Collected data:
+ + +

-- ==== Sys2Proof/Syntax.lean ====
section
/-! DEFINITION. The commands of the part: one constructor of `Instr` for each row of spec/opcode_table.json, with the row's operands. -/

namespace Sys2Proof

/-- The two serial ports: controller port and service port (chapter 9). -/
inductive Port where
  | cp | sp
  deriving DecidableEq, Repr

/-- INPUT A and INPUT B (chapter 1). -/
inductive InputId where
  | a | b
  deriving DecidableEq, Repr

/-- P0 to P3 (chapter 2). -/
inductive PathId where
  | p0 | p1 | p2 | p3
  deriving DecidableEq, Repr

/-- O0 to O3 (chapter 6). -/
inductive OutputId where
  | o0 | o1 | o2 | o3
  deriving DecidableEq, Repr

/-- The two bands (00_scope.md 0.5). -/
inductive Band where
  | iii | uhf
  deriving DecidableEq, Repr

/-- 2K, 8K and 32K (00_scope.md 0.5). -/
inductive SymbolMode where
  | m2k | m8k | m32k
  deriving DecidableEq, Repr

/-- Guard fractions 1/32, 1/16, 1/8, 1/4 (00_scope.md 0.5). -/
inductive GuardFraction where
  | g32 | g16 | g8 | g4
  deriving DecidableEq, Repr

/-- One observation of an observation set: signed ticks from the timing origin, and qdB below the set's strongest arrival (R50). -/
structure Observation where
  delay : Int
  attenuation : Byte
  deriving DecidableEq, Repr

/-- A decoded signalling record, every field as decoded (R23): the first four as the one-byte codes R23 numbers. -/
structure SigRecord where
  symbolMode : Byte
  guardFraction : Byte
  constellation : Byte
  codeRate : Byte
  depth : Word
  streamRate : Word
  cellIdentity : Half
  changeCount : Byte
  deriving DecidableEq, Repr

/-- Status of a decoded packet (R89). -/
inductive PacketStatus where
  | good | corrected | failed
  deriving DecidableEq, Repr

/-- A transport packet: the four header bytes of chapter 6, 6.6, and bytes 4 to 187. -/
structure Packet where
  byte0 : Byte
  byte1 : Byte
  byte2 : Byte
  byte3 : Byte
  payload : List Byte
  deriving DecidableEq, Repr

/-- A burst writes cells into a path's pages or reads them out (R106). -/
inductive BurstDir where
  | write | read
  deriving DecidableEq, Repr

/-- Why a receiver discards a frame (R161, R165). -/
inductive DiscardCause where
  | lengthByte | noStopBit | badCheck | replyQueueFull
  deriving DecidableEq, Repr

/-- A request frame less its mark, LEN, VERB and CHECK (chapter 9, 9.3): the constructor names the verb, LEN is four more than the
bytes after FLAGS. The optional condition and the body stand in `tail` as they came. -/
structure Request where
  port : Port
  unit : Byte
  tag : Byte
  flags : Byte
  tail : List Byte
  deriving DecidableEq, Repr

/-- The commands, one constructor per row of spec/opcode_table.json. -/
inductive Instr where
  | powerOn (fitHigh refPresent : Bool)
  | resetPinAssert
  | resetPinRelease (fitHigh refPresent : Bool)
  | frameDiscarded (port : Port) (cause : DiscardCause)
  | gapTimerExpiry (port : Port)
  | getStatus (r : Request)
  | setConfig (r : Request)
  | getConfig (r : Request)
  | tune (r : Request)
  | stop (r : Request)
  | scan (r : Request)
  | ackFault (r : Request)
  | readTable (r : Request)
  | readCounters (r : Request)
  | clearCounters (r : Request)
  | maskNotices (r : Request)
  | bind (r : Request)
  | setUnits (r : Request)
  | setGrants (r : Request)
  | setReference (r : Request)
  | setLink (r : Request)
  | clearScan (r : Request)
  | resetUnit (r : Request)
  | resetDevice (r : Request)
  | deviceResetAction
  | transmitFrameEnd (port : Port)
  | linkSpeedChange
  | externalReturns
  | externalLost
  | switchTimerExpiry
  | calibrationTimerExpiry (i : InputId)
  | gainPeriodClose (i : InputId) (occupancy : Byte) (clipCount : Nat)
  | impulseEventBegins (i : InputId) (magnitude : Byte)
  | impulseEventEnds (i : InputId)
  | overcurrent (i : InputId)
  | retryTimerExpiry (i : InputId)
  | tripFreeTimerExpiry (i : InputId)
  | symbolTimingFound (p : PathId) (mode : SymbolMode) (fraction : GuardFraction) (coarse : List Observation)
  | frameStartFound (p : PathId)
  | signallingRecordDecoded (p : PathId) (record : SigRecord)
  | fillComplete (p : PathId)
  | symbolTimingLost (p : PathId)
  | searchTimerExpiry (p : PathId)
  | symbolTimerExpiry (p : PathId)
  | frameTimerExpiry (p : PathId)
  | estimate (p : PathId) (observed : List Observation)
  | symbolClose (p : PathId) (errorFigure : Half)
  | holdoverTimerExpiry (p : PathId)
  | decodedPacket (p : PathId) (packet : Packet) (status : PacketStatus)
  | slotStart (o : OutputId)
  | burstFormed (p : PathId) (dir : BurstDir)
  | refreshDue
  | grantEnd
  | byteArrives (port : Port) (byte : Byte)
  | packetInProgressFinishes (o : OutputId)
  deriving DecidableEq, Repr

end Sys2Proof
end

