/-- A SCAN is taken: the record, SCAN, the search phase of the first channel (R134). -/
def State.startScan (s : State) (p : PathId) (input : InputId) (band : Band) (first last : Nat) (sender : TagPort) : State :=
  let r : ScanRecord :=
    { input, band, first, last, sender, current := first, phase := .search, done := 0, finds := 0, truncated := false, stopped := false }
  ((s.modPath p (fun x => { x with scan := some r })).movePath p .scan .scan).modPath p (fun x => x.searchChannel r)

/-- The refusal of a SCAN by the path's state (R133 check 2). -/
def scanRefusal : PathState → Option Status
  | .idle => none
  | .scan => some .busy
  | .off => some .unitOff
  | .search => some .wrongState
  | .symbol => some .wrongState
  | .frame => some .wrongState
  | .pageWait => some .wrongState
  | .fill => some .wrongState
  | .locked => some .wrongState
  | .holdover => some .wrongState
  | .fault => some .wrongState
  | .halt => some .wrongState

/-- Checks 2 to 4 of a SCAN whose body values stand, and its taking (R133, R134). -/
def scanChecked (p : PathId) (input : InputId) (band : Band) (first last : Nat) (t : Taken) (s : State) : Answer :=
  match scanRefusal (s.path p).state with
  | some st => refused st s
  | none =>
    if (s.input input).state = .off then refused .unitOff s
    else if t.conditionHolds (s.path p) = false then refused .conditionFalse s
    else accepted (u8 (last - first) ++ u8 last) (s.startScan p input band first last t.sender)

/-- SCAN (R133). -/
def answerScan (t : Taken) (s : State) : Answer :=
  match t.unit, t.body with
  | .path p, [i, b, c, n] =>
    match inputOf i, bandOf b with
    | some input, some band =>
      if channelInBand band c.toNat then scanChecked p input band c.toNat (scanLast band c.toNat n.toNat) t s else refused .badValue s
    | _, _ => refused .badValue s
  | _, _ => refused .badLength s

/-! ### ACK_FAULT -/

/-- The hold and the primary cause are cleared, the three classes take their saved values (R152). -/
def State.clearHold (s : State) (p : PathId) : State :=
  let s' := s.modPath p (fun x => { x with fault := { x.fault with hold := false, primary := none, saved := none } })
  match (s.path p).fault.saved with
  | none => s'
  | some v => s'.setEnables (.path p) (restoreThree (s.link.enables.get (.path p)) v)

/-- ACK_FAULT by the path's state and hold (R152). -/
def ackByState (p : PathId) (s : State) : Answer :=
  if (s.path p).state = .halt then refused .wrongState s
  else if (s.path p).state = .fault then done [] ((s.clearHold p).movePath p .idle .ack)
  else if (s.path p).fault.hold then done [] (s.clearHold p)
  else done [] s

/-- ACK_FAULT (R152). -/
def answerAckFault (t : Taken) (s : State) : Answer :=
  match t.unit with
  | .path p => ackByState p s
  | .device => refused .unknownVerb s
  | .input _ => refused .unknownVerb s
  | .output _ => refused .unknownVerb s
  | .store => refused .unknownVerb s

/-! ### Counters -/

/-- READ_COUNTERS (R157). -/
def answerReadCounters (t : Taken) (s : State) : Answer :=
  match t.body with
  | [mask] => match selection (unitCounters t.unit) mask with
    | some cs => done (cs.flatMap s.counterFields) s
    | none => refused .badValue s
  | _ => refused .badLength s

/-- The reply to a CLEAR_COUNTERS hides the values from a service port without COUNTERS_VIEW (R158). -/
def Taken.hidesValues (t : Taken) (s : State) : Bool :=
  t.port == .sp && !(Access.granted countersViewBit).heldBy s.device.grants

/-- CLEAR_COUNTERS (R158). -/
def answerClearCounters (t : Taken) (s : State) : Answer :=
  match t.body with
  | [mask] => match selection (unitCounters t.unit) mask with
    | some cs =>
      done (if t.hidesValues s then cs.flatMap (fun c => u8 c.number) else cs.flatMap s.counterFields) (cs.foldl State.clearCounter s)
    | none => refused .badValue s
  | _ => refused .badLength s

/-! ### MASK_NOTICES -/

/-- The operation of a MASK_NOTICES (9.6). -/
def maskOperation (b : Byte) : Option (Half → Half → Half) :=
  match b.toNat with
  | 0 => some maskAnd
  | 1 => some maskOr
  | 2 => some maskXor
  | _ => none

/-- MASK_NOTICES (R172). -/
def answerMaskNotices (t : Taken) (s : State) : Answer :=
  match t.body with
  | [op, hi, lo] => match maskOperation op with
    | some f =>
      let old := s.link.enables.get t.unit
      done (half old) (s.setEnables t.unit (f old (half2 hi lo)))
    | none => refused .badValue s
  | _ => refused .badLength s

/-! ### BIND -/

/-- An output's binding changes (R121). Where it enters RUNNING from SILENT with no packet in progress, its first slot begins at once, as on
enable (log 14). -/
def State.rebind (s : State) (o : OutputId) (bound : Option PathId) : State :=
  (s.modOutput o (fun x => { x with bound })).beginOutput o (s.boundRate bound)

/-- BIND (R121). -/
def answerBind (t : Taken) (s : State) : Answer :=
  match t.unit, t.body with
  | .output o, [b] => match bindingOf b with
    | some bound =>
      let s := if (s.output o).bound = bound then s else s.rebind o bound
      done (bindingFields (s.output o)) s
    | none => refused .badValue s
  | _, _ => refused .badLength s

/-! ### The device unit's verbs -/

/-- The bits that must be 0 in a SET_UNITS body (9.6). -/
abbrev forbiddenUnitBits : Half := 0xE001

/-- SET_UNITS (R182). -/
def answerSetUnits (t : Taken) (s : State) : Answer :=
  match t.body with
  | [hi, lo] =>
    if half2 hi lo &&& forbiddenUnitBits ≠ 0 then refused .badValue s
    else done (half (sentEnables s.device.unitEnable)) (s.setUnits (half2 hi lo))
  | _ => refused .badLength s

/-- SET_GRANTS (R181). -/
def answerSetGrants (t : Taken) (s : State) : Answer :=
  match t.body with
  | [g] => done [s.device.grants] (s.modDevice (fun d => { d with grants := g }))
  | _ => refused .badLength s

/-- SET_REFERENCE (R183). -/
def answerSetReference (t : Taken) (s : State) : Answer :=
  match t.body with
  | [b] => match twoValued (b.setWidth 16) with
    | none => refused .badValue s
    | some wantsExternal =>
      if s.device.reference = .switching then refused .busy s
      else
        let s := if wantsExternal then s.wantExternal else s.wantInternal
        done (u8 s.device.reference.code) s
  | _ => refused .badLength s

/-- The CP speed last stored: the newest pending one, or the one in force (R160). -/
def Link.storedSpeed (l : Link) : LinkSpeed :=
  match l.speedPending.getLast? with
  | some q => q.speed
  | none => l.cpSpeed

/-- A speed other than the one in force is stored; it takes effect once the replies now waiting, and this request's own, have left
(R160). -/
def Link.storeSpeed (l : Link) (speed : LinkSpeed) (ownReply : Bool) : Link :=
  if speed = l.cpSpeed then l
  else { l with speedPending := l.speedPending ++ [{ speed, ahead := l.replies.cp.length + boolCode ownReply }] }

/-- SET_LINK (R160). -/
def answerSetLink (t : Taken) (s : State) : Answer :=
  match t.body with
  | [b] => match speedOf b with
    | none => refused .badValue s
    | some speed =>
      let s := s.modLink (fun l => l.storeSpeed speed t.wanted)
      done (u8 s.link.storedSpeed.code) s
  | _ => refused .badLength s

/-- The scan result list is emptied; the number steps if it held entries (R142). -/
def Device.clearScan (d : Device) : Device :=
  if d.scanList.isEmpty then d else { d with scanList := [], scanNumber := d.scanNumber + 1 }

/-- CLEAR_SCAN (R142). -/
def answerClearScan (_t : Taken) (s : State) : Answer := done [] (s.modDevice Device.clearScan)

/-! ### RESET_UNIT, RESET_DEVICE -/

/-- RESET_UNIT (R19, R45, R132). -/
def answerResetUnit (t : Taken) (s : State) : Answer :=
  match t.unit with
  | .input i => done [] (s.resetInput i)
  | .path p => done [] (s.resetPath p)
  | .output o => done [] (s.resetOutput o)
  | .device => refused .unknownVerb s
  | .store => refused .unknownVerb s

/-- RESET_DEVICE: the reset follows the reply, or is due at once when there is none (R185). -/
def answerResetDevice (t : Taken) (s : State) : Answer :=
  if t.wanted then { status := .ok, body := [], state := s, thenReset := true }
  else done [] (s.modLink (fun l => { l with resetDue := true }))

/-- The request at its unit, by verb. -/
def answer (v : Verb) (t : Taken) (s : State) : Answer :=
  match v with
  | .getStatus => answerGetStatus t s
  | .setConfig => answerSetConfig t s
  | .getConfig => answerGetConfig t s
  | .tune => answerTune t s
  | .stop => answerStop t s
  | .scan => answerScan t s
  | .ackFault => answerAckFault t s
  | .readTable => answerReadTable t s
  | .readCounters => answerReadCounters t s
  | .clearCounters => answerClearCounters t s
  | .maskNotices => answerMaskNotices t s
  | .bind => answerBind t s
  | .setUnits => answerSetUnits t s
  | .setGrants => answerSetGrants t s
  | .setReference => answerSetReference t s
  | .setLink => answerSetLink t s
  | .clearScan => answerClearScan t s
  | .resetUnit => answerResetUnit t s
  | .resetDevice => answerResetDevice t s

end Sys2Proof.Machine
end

+ + +

### [Assigned task]
Every line above with the word "ownReply" is to be copied out.

### [Exercise result]
def Link.storeSpeed (l : Link) (speed : LinkSpeed) (ownReply : Bool) : Link :=
  else { l with speedPending := l.speedPending ++ [{ speed, ahead := l.replies.cp.length + boolCode ownReply }] }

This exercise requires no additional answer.